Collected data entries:
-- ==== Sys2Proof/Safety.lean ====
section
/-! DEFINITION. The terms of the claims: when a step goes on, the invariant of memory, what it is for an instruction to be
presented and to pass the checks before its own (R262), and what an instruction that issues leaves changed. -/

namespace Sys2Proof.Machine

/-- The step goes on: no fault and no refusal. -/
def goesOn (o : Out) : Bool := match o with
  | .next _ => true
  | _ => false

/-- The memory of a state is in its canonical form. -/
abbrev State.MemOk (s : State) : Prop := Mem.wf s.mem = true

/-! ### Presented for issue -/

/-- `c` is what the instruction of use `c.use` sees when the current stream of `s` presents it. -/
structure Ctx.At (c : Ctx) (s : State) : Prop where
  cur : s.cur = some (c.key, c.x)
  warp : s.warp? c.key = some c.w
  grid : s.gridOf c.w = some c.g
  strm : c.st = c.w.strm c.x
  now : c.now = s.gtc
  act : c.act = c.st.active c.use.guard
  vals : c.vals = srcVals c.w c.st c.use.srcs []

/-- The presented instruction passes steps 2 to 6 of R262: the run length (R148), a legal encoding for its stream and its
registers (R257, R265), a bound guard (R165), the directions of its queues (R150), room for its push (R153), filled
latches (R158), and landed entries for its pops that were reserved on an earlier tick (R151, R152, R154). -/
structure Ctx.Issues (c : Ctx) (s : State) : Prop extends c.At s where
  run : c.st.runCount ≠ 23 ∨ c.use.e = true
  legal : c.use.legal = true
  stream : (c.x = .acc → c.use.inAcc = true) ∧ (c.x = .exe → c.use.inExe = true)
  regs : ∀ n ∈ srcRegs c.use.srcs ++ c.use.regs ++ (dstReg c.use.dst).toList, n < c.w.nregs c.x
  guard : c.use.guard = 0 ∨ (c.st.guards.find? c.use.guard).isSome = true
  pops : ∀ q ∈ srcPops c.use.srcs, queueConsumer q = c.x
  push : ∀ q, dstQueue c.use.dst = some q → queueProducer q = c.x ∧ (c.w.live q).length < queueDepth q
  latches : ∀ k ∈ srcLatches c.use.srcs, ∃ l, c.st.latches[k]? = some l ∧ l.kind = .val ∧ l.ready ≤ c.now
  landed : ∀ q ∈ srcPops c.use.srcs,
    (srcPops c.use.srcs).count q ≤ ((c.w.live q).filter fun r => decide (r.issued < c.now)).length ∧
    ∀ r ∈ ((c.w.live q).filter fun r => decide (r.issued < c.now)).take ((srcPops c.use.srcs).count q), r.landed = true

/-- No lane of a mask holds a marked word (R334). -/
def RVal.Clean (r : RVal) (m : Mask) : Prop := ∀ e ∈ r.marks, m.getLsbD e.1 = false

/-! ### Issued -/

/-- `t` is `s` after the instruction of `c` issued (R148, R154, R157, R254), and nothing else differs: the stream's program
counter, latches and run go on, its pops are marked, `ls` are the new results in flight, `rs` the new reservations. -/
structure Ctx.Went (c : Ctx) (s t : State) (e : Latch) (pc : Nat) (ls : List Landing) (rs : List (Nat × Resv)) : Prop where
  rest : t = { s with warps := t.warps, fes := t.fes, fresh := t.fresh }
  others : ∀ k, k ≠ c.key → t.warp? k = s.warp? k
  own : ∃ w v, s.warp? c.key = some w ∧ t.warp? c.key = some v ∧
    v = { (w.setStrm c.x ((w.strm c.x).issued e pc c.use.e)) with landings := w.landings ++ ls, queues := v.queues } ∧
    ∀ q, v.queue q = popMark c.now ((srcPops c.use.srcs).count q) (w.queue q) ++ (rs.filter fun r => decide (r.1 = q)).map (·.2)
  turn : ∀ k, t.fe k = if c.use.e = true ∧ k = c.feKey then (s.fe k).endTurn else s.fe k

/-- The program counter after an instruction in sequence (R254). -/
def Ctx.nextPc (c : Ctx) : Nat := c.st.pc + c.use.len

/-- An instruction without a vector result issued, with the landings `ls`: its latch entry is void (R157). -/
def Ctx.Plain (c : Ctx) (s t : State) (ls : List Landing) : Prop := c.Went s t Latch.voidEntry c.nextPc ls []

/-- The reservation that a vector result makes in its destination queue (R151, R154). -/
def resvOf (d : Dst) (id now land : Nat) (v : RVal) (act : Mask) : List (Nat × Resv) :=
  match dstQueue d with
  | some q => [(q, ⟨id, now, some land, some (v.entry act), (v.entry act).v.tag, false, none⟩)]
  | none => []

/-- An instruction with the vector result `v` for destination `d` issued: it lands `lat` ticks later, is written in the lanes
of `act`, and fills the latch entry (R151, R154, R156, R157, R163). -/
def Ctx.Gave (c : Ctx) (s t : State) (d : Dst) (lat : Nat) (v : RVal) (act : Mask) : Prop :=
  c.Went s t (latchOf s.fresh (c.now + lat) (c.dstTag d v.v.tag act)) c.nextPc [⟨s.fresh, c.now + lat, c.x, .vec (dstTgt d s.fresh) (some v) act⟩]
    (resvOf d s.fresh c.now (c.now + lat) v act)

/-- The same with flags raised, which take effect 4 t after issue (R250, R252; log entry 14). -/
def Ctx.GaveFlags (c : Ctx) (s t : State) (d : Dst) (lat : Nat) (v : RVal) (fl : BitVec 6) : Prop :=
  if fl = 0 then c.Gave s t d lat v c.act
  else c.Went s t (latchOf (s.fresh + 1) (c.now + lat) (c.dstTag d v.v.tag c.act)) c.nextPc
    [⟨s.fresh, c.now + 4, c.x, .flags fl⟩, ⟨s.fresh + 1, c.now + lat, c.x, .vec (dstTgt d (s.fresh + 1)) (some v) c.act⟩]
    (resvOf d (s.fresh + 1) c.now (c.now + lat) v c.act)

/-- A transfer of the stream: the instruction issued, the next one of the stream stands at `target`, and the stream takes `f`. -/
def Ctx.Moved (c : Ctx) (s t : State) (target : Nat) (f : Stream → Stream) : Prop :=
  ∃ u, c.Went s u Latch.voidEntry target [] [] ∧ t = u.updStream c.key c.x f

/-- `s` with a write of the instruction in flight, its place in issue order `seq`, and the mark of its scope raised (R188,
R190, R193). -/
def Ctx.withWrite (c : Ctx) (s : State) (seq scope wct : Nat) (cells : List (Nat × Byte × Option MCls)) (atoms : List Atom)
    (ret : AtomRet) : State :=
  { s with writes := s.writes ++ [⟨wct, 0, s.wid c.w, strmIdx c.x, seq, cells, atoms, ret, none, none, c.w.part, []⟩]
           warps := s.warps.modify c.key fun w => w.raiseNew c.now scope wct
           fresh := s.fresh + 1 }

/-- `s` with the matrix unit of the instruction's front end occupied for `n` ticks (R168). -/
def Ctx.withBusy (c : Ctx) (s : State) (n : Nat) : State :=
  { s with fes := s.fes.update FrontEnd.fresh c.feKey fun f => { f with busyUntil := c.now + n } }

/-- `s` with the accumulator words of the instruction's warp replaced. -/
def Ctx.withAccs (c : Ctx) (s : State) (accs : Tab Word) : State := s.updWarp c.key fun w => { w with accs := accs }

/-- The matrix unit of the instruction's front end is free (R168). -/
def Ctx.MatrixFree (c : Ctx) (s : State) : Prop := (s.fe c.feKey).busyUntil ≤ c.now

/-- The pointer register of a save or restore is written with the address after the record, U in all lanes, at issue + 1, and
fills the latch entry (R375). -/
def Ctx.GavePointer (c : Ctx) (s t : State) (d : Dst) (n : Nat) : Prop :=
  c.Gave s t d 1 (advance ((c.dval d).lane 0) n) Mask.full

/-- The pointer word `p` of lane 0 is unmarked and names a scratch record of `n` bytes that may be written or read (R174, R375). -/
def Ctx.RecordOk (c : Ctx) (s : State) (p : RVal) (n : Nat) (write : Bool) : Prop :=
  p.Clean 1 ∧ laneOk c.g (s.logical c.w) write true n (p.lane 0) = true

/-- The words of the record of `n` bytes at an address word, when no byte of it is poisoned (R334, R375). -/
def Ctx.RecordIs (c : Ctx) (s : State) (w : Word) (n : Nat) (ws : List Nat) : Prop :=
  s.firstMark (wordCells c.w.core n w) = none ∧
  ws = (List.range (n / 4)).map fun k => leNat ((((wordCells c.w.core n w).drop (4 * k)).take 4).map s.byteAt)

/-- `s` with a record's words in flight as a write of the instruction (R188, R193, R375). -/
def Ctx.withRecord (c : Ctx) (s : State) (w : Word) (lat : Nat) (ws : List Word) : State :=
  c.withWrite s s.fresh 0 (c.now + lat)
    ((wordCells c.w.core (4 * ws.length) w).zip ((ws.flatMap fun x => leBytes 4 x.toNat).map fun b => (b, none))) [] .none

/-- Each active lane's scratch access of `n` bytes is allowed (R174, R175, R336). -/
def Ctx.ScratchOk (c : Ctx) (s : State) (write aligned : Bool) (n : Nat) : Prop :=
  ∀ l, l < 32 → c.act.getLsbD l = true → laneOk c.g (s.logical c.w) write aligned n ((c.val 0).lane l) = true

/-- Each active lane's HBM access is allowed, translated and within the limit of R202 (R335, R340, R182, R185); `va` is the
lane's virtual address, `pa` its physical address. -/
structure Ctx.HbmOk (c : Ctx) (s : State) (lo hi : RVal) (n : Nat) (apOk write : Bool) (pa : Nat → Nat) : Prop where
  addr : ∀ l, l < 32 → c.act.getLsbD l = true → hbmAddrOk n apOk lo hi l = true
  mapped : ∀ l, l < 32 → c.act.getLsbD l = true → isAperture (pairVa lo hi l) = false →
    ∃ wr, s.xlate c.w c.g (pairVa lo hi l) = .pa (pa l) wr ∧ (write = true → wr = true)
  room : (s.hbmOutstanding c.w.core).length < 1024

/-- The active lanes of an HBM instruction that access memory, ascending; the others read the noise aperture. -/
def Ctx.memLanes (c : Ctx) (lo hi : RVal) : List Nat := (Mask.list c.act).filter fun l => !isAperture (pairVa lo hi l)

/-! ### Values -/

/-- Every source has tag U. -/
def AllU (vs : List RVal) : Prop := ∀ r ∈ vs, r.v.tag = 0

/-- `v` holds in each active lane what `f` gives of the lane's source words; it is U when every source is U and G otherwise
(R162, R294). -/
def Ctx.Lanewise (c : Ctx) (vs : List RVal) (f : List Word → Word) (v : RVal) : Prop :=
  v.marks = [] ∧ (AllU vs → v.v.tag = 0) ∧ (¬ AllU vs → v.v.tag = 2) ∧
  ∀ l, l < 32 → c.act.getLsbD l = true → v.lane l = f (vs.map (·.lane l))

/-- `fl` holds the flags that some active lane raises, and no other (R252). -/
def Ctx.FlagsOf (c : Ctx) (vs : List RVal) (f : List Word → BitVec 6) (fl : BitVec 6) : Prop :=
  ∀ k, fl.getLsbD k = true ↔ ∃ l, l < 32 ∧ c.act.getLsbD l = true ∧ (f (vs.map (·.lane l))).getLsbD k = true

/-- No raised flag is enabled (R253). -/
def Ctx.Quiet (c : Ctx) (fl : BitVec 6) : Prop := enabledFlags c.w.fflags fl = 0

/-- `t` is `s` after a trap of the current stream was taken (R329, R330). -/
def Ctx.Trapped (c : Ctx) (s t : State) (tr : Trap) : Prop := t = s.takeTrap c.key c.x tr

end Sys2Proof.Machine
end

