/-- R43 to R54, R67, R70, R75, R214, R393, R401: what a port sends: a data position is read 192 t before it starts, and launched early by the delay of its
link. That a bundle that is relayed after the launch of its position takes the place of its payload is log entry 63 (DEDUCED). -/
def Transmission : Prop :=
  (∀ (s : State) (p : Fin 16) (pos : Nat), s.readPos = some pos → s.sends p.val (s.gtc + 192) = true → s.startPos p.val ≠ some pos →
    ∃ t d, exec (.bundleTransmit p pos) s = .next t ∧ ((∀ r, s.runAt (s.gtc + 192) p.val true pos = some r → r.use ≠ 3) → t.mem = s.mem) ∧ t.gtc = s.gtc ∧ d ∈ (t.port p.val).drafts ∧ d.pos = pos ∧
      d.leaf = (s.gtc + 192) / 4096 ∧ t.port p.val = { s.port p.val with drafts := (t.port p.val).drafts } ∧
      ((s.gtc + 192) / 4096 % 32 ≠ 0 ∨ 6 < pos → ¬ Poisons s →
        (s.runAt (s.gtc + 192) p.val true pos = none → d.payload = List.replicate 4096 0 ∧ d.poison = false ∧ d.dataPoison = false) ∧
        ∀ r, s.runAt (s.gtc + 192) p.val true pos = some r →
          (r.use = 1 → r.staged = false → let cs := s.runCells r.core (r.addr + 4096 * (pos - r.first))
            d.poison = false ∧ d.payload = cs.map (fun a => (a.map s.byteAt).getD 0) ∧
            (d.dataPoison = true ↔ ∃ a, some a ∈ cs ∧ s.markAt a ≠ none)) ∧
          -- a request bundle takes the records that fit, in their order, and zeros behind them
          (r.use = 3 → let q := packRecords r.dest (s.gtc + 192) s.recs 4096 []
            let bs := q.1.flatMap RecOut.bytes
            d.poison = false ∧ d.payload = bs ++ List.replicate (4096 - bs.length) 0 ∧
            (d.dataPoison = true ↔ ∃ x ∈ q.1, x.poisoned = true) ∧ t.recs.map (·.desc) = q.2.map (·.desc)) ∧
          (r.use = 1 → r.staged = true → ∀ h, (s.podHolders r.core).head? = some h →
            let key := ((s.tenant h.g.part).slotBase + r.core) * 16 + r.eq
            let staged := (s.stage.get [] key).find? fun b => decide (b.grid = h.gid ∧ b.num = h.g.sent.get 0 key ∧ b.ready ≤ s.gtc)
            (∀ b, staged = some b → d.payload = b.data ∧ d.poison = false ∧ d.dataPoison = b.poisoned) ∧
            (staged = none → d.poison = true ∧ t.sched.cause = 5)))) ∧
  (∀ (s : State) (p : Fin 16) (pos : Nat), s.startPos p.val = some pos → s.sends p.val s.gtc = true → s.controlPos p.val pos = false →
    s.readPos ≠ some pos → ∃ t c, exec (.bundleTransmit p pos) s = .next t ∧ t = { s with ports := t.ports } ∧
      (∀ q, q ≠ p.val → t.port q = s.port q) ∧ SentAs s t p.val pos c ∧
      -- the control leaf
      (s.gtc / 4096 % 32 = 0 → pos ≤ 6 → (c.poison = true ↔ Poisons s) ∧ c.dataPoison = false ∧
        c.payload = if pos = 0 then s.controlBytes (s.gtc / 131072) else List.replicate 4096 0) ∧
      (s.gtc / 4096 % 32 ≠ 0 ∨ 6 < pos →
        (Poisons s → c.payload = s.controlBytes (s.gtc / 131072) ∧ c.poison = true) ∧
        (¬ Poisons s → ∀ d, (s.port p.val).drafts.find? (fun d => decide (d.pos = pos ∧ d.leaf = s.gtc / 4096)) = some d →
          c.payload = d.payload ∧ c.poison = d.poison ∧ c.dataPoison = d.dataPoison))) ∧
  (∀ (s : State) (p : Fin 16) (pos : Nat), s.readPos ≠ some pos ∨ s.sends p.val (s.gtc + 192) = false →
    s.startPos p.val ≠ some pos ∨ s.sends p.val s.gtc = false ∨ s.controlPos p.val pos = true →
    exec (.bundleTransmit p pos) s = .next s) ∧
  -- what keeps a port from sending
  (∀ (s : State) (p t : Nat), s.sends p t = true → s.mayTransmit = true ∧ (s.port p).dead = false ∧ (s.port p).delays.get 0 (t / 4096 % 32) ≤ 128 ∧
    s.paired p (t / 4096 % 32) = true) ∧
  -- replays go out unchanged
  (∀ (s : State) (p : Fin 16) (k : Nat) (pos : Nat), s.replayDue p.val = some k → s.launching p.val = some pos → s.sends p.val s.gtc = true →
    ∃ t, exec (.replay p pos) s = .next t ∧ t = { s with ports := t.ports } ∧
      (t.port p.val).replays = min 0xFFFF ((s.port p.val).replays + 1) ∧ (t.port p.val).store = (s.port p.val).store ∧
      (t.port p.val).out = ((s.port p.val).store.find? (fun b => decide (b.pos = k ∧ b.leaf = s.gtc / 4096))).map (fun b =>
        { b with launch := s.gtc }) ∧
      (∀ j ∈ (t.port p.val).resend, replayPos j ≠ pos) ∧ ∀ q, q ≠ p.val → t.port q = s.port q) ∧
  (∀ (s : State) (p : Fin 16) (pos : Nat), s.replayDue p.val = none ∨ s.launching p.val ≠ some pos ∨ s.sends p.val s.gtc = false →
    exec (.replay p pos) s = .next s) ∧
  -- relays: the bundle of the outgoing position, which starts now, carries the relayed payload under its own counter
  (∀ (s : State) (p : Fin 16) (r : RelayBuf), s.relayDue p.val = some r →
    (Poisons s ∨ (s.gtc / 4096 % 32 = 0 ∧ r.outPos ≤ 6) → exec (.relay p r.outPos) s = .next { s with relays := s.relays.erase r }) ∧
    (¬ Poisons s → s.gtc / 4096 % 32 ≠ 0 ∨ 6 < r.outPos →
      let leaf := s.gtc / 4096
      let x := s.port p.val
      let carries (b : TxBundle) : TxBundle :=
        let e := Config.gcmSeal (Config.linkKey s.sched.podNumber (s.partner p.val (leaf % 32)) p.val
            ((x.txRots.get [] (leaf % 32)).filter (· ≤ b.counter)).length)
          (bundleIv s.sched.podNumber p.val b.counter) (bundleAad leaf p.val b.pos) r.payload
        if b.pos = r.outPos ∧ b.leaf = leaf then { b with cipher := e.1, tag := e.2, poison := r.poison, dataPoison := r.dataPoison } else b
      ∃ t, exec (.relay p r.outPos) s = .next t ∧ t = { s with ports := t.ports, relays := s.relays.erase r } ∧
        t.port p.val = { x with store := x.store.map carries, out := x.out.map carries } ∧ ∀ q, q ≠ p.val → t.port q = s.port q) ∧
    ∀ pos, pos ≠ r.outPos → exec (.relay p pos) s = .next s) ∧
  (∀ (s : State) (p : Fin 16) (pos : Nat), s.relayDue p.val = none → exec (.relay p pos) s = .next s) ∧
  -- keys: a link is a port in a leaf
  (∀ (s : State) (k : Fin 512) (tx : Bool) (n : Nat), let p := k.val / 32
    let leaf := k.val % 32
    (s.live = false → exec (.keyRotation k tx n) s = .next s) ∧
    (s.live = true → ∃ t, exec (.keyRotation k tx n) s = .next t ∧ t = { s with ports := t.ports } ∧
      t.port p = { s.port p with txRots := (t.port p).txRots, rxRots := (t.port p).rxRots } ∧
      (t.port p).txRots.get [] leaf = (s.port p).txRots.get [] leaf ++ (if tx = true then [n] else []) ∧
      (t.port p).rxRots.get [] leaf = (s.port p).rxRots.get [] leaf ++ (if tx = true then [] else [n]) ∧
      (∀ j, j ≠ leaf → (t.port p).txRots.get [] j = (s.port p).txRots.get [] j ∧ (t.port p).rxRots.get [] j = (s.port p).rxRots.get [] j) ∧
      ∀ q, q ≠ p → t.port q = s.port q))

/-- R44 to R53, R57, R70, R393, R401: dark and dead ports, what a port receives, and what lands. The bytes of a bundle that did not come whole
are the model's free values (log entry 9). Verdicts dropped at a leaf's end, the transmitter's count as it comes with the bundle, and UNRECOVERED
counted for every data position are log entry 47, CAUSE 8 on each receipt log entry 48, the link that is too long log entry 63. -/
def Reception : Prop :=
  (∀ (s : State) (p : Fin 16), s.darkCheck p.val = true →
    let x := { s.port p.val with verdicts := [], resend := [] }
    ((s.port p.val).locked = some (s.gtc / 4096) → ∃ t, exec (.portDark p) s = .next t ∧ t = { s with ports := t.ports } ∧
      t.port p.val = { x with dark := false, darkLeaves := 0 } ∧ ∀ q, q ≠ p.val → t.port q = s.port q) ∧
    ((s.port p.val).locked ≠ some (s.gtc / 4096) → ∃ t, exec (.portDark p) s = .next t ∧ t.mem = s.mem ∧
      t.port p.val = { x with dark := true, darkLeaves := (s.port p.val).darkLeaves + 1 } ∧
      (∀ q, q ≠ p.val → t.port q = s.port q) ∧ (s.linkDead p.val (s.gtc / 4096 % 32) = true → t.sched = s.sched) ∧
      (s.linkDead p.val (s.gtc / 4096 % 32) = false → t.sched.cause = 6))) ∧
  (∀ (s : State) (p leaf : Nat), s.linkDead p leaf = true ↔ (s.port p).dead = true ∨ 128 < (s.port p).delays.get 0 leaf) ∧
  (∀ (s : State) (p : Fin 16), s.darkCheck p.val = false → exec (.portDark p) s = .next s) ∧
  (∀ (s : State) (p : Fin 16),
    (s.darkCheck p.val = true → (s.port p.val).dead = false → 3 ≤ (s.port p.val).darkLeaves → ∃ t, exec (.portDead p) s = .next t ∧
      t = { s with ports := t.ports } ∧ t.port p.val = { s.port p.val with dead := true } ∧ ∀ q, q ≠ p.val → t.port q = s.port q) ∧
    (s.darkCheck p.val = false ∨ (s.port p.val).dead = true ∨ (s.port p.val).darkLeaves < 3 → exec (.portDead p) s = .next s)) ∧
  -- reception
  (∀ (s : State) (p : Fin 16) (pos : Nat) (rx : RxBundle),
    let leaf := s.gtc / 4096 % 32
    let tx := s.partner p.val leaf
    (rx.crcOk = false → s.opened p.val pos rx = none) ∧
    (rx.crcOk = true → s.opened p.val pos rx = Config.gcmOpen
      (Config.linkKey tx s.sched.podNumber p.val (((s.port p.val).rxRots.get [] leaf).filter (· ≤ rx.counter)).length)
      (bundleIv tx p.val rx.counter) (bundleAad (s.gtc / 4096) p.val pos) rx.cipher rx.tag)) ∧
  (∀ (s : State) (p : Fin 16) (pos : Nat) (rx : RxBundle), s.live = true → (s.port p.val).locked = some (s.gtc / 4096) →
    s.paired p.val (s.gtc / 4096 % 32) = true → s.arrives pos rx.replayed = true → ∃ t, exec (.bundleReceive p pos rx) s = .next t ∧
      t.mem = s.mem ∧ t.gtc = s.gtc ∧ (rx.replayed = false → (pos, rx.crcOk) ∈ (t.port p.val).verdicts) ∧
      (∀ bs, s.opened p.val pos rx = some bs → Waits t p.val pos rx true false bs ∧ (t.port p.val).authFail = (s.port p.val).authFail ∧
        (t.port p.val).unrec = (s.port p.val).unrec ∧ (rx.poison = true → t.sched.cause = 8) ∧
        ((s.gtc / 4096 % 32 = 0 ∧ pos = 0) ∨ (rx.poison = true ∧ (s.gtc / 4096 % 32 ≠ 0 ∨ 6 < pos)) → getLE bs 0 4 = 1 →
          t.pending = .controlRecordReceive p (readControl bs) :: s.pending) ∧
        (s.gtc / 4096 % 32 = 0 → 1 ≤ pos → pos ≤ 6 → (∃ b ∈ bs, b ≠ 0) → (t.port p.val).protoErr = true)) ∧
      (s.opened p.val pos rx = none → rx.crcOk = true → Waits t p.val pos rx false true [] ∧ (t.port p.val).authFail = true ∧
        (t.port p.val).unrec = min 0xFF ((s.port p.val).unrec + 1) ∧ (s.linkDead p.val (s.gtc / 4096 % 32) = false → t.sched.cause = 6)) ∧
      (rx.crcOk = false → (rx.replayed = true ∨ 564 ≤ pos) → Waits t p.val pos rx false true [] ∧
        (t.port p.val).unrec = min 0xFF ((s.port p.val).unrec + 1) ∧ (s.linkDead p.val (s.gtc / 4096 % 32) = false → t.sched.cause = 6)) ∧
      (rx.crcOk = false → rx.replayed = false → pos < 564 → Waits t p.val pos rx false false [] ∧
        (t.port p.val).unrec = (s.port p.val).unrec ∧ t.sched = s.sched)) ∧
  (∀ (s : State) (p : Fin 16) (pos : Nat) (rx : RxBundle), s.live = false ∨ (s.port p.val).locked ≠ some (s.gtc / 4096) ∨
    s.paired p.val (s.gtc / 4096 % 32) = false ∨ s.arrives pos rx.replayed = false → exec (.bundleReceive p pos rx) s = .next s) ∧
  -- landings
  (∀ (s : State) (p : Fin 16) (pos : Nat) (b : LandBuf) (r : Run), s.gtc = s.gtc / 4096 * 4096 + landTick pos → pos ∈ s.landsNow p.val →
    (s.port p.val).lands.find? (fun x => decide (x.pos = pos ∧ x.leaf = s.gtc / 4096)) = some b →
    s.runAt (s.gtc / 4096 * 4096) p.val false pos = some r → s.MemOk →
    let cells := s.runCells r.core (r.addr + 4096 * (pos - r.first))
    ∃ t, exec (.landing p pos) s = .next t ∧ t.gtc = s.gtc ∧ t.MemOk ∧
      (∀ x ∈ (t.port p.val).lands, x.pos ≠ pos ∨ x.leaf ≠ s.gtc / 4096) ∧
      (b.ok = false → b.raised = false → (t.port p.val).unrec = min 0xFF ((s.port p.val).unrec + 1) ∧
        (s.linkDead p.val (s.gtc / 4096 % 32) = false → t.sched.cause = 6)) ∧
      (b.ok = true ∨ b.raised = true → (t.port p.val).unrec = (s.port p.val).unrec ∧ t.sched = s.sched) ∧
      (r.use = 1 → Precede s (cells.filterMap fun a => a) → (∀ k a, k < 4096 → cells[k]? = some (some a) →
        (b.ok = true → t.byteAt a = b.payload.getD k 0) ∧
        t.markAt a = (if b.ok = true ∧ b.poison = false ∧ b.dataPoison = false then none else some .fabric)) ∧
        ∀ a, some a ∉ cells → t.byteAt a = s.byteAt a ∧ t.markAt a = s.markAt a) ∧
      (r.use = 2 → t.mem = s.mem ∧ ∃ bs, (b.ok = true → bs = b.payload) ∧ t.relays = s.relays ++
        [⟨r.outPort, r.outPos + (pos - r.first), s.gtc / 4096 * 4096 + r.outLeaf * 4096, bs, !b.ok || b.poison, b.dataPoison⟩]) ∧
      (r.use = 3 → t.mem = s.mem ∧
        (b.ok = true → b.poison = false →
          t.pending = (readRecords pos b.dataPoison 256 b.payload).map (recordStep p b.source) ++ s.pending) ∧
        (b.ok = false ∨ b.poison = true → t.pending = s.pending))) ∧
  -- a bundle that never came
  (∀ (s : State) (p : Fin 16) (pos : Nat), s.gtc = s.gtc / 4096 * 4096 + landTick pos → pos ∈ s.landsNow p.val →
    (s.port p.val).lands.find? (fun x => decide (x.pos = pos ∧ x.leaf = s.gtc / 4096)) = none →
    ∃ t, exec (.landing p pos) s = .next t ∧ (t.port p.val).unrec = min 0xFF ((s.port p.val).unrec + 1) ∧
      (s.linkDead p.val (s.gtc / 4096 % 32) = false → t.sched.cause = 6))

* Exercise requirements
What you give back must be the stretch above, starting at the line with "true → wr = true)" and ending at the line with "has tag U. -/", copied exactly.

* Completed exercise
    ∃ wr, s.xlate c.w c.g (pairVa lo hi l) = .pa (pa l) wr ∧ (write = true → wr = true)
  room : (s.hbmOutstanding c.w.core).length < 1024

/-- The active lanes of an HBM instruction that access memory, ascending; the others read the noise aperture. -/
def Ctx.memLanes (c : Ctx) (lo hi : RVal) : List Nat := (Mask.list c.act).filter fun l => !isAperture (pairVa lo hi l)

/-! ### Values -/

/-- Every source has tag U. -/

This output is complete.